#### [Records to use]
-- ==== Sys2Proof/Machine/Image.lean ====
section
/-! DEFINITION. Context images, block images and log regions as memory (spec/03 R71 to R74, spec/09 R204, R205, spec/13
R237, R238, spec/15 R261): each byte read from, or written into, the piece of state that stands there. -/

namespace Sys2Proof.Machine

open Sys2Proof

/-- A number laid out from (byte offset, value) fields. -/
def packFields (fs : List (Nat × Nat)) : Nat := fs.foldl (fun n f => n + f.2 * 2 ^ (8 * f.1)) 0

/-- n bytes at byte offset off. -/
def fieldAt (x off n : Nat) : Nat := x / 2 ^ (8 * off) % 2 ^ (8 * n)

def byteOf (x k : Nat) : Byte := BitVec.ofNat 8 (x / 2 ^ (8 * k))

/-- x with byte k replaced. -/
def putByte (x k : Nat) (b : Byte) : Nat :=
  x - (x / 2 ^ (8 * k) % 256) * 2 ^ (8 * k) + b.toNat * 2 ^ (8 * k)

/-! ### Layouts -/

/-- R27; PRES is recomputed. -/
def PathEntry.pack (e : PathEntry) : Nat :=
  e.pc.toNat + e.kind.toNat * 2 ^ 64 + e.ftag.toNat * 2 ^ 66 + e.resv.toNat * 2 ^ 78 +
    (presenceOf e.gmask).toNat * 2 ^ 96 + e.gmask.toNat * 2 ^ 128

def PathEntry.unpack (x : Nat) : PathEntry :=
  { pc := BitVec.ofNat 64 x, kind := BitVec.ofNat 2 (x / 2 ^ 64), ftag := BitVec.ofNat 12 (x / 2 ^ 66),
    resv := BitVec.ofNat 18 (x / 2 ^ 78), gmask := BitVec.ofNat 1024 (x / 2 ^ 128) }

/-- The first 0x400 bytes of a replay-queue entry (R205). -/
def ReplayEntry.pack (e : ReplayEntry) : Nat :=
  packFields [(0x000, e.pc.toNat), (0x008, e.word.toNat), (0x00C, e.lit.toNat), (0x010, e.state.toNat),
    (0x014, e.mode.toNat), (0x080, e.pmask.toNat)]

def ReplayEntry.unpack (x : Nat) (ops : Table 64) (bad : List Nat) : ReplayEntry :=
  { pc := BitVec.ofNat 64 (fieldAt x 0 8), word := BitVec.ofNat 32 (fieldAt x 8 4), lit := BitVec.ofNat 32 (fieldAt x 12 4),
    state := BitVec.ofNat 8 (fieldAt x 16 1), mode := BitVec.ofNat 32 (fieldAt x 20 4),
    pmask := BitVec.ofNat 1024 (fieldAt x 128 128), ops := ops, bad := bad }

/-- R204. -/
def TrapFrame.pack (f : TrapFrame) : Nat :=
  packFields [(0x000, f.tpc.toNat), (0x008, f.rpc.toNat), (0x010, f.smode.toNat), (0x014, f.cause.toNat),
    (0x015, f.detail.toNat), (0x016, f.active.toNat), (0x017, f.rqn.toNat), (0x018, f.vaddr.toNat), (0x020, f.info.toNat),
    (0x028, f.word.toNat), (0x02C, f.lit.toNat), (0x030, f.edepth.toNat), (0x032, f.skid.toNat), (0x080, f.lmask.toNat),
    (0x100, f.smask.toNat)]

def TrapFrame.unpack (x : Nat) : TrapFrame :=
  { tpc := BitVec.ofNat 64 (fieldAt x 0 8), rpc := BitVec.ofNat 64 (fieldAt x 8 8),
    smode := BitVec.ofNat 32 (fieldAt x 0x10 4), cause := BitVec.ofNat 8 (fieldAt x 0x14 1),
    detail := BitVec.ofNat 8 (fieldAt x 0x15 1), active := BitVec.ofNat 8 (fieldAt x 0x16 1),
    rqn := BitVec.ofNat 8 (fieldAt x 0x17 1), vaddr := BitVec.ofNat 64 (fieldAt x 0x18 8),
    info := BitVec.ofNat 64 (fieldAt x 0x20 8), word := BitVec.ofNat 32 (fieldAt x 0x28 4),
    lit := BitVec.ofNat 32 (fieldAt x 0x2C 4), edepth := BitVec.ofNat 16 (fieldAt x 0x30 2),
    skid := BitVec.ofNat 16 (fieldAt x 0x32 2), lmask := BitVec.ofNat 1024 (fieldAt x 0x80 128),
    smask := BitVec.ofNat 1024 (fieldAt x 0x100 128) }

/-- R261. -/
def EstateSlot.pack (e : EstateSlot) : Nat :=
  e.kind.toNat + e.resv3.toNat * 2 ^ 3 + e.brv.toNat * 2 ^ 4 + e.hkind.toNat * 2 ^ 5 + e.quiet.toNat * 2 ^ 7 +
    e.resv.toNat * 2 ^ 8 + e.seq.toNat * 2 ^ 96 + e.htag.toNat * 2 ^ 128 + e.count.toNat * 2 ^ 160 + e.addr.toNat * 2 ^ 192

def EstateSlot.unpack (x : Nat) : EstateSlot :=
  { kind := BitVec.ofNat 3 x, resv3 := x / 2 ^ 3 % 2 == 1, brv := x / 2 ^ 4 % 2 == 1, hkind := BitVec.ofNat 2 (x / 2 ^ 5),
    quiet := x / 2 ^ 7 % 2 == 1, resv := BitVec.ofNat 88 (x / 2 ^ 8), seq := BitVec.ofNat 32 (x / 2 ^ 96),
    htag := BitVec.ofNat 32 (x / 2 ^ 128), count := BitVec.ofNat 32 (x / 2 ^ 160), addr := BitVec.ofNat 64 (x / 2 ^ 192) }

/-- The 64 bytes of R237. -/
def ChoiceState.pack (c : ChoiceState) : Nat :=
  packFields [(0x00, c.stream.toNat), (0x08, c.loga.toNat), (0x10, c.gen.toNat), (0x14, c.ord.toNat), (0x18, c.occ3.toNat),
    (0x1C, c.occ4.toNat), (0x20, c.n.toNat), (0x22, c.sn.toNat), (0x24, c.rn.toNat), (0x26, c.cap.toNat),
    (0x28, c.div.toNat), (0x2A, c.sta.toNat), (0x2B, c.rwc.toNat), (0x2C, c.chain.toNat), (0x30, c.accraw.toNat),
    (0x34, c.accset.toNat)]

def ChoiceState.putState (c : ChoiceState) (x : Nat) : ChoiceState :=
  { c with
    stream := BitVec.ofNat 64 (fieldAt x 0 8), loga := BitVec.ofNat 64 (fieldAt x 8 8), gen := BitVec.ofNat 32 (fieldAt x 0x10 4),
    ord := BitVec.ofNat 32 (fieldAt x 0x14 4), occ3 := BitVec.ofNat 32 (fieldAt x 0x18 4),
    occ4 := BitVec.ofNat 32 (fieldAt x 0x1C 4), n := BitVec.ofNat 16 (fieldAt x 0x20 2),
    sn := BitVec.ofNat 16 (fieldAt x 0x22 2), rn := BitVec.ofNat 16 (fieldAt x 0x24 2),
    cap := BitVec.ofNat 16 (fieldAt x 0x26 2), div := BitVec.ofNat 16 (fieldAt x 0x28 2),
    sta := BitVec.ofNat 8 (fieldAt x 0x2A 1), rwc := BitVec.ofNat 8 (fieldAt x 0x2B 1),
    chain := BitVec.ofNat 32 (fieldAt x 0x2C 4), accraw := BitVec.ofNat 32 (fieldAt x 0x30 4),
    accset := BitVec.ofNat 8 (fieldAt x 0x34 1) }

/-- A byte of the thread's log region (R238); `cvcap` is the grid's. -/
def ChoiceState.logByte (c : ChoiceState) (cvcap off : Nat) : Byte :=
  if off < 0x100 then byteOf (vget c.sites (off / 4) 0).toNat (off % 4)
  else if off < 0x120 then byteOf (vget c.result ((off - 0x100) / 4) 0).toNat (off % 4)
  else if off < 0x140 then byteOf c.pending.toNat (off - 0x120)
  else if off < 0x140 + 8 * cvcap then byteOf (Table.get c.record ((off - 0x140) / 8)).toNat (off % 8)
  else byteOf (Table.get c.source ((off - 0x140 - 8 * cvcap) / 8)).toNat (off % 8)

def ChoiceState.putLogByte (c : ChoiceState) (cvcap off : Nat) (b : Byte) : ChoiceState :=
  if off < 0x100 then
    { c with sites := vput c.sites (off / 4) (BitVec.ofNat 32 (putByte (vget c.sites (off / 4) 0).toNat (off % 4) b)) }
  else if off < 0x120 then
    let k := (off - 0x100) / 4
    { c with result := vput c.result k (BitVec.ofNat 32 (putByte (vget c.result k 0).toNat (off % 4) b)) }
  else if off < 0x140 then { c with pending := BitVec.ofNat 256 (putByte c.pending.toNat (off - 0x120) b) }
  else if off < 0x140 + 8 * cvcap then
    let k := (off - 0x140) / 8
    { c with record := Table.set c.record k (BitVec.ofNat 64 (putByte (Table.get c.record k).toNat (off % 8) b)) }
  else
    let k := (off - 0x140 - 8 * cvcap) / 8
    { c with source := Table.set c.source k (BitVec.ofNat 64 (putByte (Table.get c.source k).toNat (off % 8) b)) }

/-! ### The context image (R71, R72) -/

/-- The team's own state, where a save or restore handler context has set it aside (R213). -/
def Team.real (t : Team) : Team :=
  match t.aside with
  | none => t
  | some a => { t with threads := a.threads, s := a.s, mode := a.mode, mask := a.mask, pc := a.pc, nvec := a.nvec, nscal := a.nscal,
                       stack := a.stack }

/-- Puts changes to the team's own state back where it stands. -/
def Team.putReal (t r : Team) : Team :=
  match t.aside with
  | none => r
  | some a =>
    { r with
      threads := t.threads, s := t.s, mode := t.mode, mask := t.mask, pc := t.pc, nvec := t.nvec, nscal := t.nscal, stack := t.stack,
      aside := some { a with threads := r.threads, s := r.s, mode := r.mode, mask := r.mask, pc := r.pc, nvec := r.nvec, nscal := r.nscal,
                             stack := r.stack } }

/-- RQN: entries in use (R72, R204). -/
def Team.rqn (t : Team) : Nat := (t.rq.toList.filter fun e => e.state != 0).length

/-- PC as the image and the debugger show it: a team that waits in SYSC stands at the SYSC (R221). -/
def Team.shownPc (t : Team) : Double :=
  match t.run with
  | .waiting (.sysc _) => t.waitEntry.pc
  | _ => t.pc

/-- Bytes 0x000 to 0x0FF of the header. -/
def Team.headerLow (t : Team) : Nat :=
  packFields [(0x000, t.shownPc.toNat), (0x008, t.mode.toNat), (0x00C, t.fsum.toNat), (0x00D, t.cause.toNat), (0x00E, t.nvec),
    (0x00F, t.nscal), (0x010, t.ngrp), (0x011, t.rqn), (0x012, t.stack.length), (0x014, (presenceOf t.mask).toNat),
    (0x018, t.auxDirty.toNat), (0x020, t.fDirty.toNat), (0x080, t.mask.toNat)]

/-- A word of bits, one for each position of row g. -/
def rowWord (t : Team) (g : Nat) (f : Thread → Bool) : Word := maskRow (t.maskWhere f) g

/-- Bytes of the header that the part reads or keeps; the others are ignored (R72). -/
def headerHeld (off : Nat) : Bool := off < 0x28 || 0x80 ≤ off

/-- Bytes of a replay-queue entry that are not ignored (R205). -/
def replayHeld (o : Nat) : Bool := o < 0x11 || (0x14 ≤ o && o < 0x18) || (0x80 ≤ o && o < 0x100) || 0x400 ≤ o

/-- Bytes of the trap frame that are not ignored (R204). -/
def frameHeld (o : Nat) : Bool := o < 0x34 || (0x80 ≤ o && o < 0x180)
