-- ==== Sys2Proof/Machine/Ops.lean ====
section
/-! DEFINITION. The operations that instructions share: what an issuing instruction is, the pending-path stack (spec/02 R26
to R33), how a team ends (R42), page faults as deferred paths (spec/06 R141 to R144, spec/09 R208), TAKING A TRAP (R203,
R234) and RETURNING FROM ONE (R206), waiting (R317), and how an instruction finishes. -/

namespace Sys2Proof.Machine

open Sys2Proof

/-- What a step answers. -/
abbrev Out := Host.Outcome State Fault Refusal

/-! ### The issuing instruction -/

/-- The instruction a team issues: its words, its address, the mode it runs under, and the replay it is, if it is one. -/
structure Ctx where
  i : Instr
  word : Word
  lit : Word
  len : Nat
  pc : Double
  uid : Nat
  mode : Word
  rp : Option PendingReplay
  /-- the team's uncorrectable register words (R209) -/
  soft : List SoftErrorSite := []

def Ctx.of (i : Instr) (t : Team) : Ctx :=
  let ws := encode i
  let rp := t.replay.head?
  { i := i, word := ws.headD 0, lit := (ws.drop 1).headD 0, len := 4 * ws.length,
    pc := match rp with | some r => r.entry.pc | none => t.pc,
    uid := t.uid, mode := match rp with | some r => r.entry.mode | none => t.mode, rp := rp }

/-- Address of the next instruction in line. -/
def Ctx.next (c : Ctx) : Double := c.pc + BitVec.ofNat 64 c.len

/-- The running lanes the instruction acts for; a replay acts for its own (R206, R208). -/
def Ctx.lanes (c : Ctx) (t : Team) : Mask :=
  match c.rp with
  | some r => r.entry.pmask &&& ~~~t.retiredMask
  | none => t.running

/-! ### Hazards of fixed-latency results (R91, R92; log 10) -/

/-- The value that register r held before a writer that is still inside its window, if there is one. -/
def Team.stale? (t : Team) (r : RegRef) : Option Word :=
  t.recent.findSome? fun w => if w.dist < w.lat then (w.olds.find? fun o => o.1 == r).map (·.2) else none

/-- What an instruction reads from a register: inside the window of R92, the old value or the result. A scalar is chosen
once for the instruction. -/
def Team.readHaz (t : Team) (tick : Nat) (r : RegRef) : Word :=
  match t.recent with
  | [] => t.readRef r
  | _ =>
    match t.stale? r with
    | none => t.readRef r
    | some old =>
      let (lane, reg) : Nat × Nat := match r with
        | .v h i => (h, i.toNat)
        | .s i => (0, 64 + i.toNat)
        | .p h i => (h, 128 + i.toNat)
      if Config.staleRead tick lane reg then old else t.readRef r

/-- The address of the first writer whose window a read of these registers falls into. -/
def Team.hazard (t : Team) (reads : RegRef → Bool) : Option Double :=
  t.recent.findSome? fun w => if w.dist < w.lat && w.olds.any (fun o => reads o.1) then some w.pc else none

/-- Ages the windows by one instruction and its stall count. -/
def ageRecent (l : List RecentWrite) (d : Nat) : List RecentWrite :=
  (l.map fun w => { w with dist := w.dist + d }).filter fun w => w.dist < w.lat

/-- A later write to a register ends its older window (R91: writes to one register take effect in program order). -/
def dropRefs (l : List RecentWrite) (r : RegRef) : List RecentWrite :=
  (l.map fun w => { w with olds := w.olds.filter fun o => o.1 != r }).filter fun w => !w.olds.isEmpty

/-- STALL of an instruction word. -/
def stallOf (word : Word) : Nat := word.toNat % 4

/-! ### Fault entries -/

/-- The fault-queue entry that a stack entry of the team names (R27, R142). -/
def State.faultOf (s : State) (t : Team) (ftag : BitVec 12) : Option FaultEntry :=
  (s.dieAt (dieOf t.core)).faults.find? fun f => f.index == ftag && f.team == t.uid && f.status != 3

/-- Frees an entry (R143). -/
def State.freeFault (s : State) (die : Nat) (ftag : BitVec 12) : State :=
  s.modDie die fun d => { d with faults := d.faults.filter fun f => f.index != ftag }

/-- A resolved entry is taken: with STATUS 1 the replay walks afresh (R143), for a fetch also at its literal (R77), and the entry is
freed. -/
def State.takeFault (s : State) (t : Team) (ftag : BitVec 12) : State :=
  let s := match s.faultOf t ftag, s.procOf t with
    | some f, some p =>
      if f.status != 1 then s
      else if f.access = 3 then (s.forget t.core p.asn f.vaddr.toNat).forget t.core p.asn (f.vaddr + 4).toNat
      else s.forget t.core p.asn f.vaddr.toNat
    | _, _ => s
  s.freeFault (dieOf t.core) ftag

/-- The entries of an ending team are cancelled; its copies' entries and conveyance entries stay (R143, R370). -/
def State.cancelFaults (s : State) (t : Team) : State :=
  s.modDie (dieOf t.core) fun d =>
    { d with faults := (d.faults.filter fun f => !(f.team == t.uid && f.status != 0 && f.access.toNat < 4)).map fun f =>
        if f.team = t.uid ∧ f.access.toNat < 4 then { f with status := 3 } else f }

/-- Entries in use; a cancelled one is free again. -/
def DieState.inUse (d : DieState) : Nat := (d.faults.filter fun f => f.status != 3).length

/-- The next free index in ring order. -/
def freeIndex (used : List Nat) : Nat → Nat → Nat
  | 0, i => i
  | n + 1, i => if used.contains i then freeIndex used n ((i + 1) % 4096) else i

#### [What to do]
Above are the entries; repeat their lines exactly, from the first through the one that contains "value) fields. -/".

#### [Answer to this task]
-- ==== Sys2Proof/Machine/Image.lean ====
section
/-! DEFINITION. Context images, block images and log regions as memory (spec/03 R71 to R74, spec/09 R204, R205, spec/13
R237, R238, spec/15 R261): each byte read from, or written into, the piece of state that stands there. -/

namespace Sys2Proof.Machine

open Sys2Proof

/-- A number laid out from (byte offset, value) fields. -/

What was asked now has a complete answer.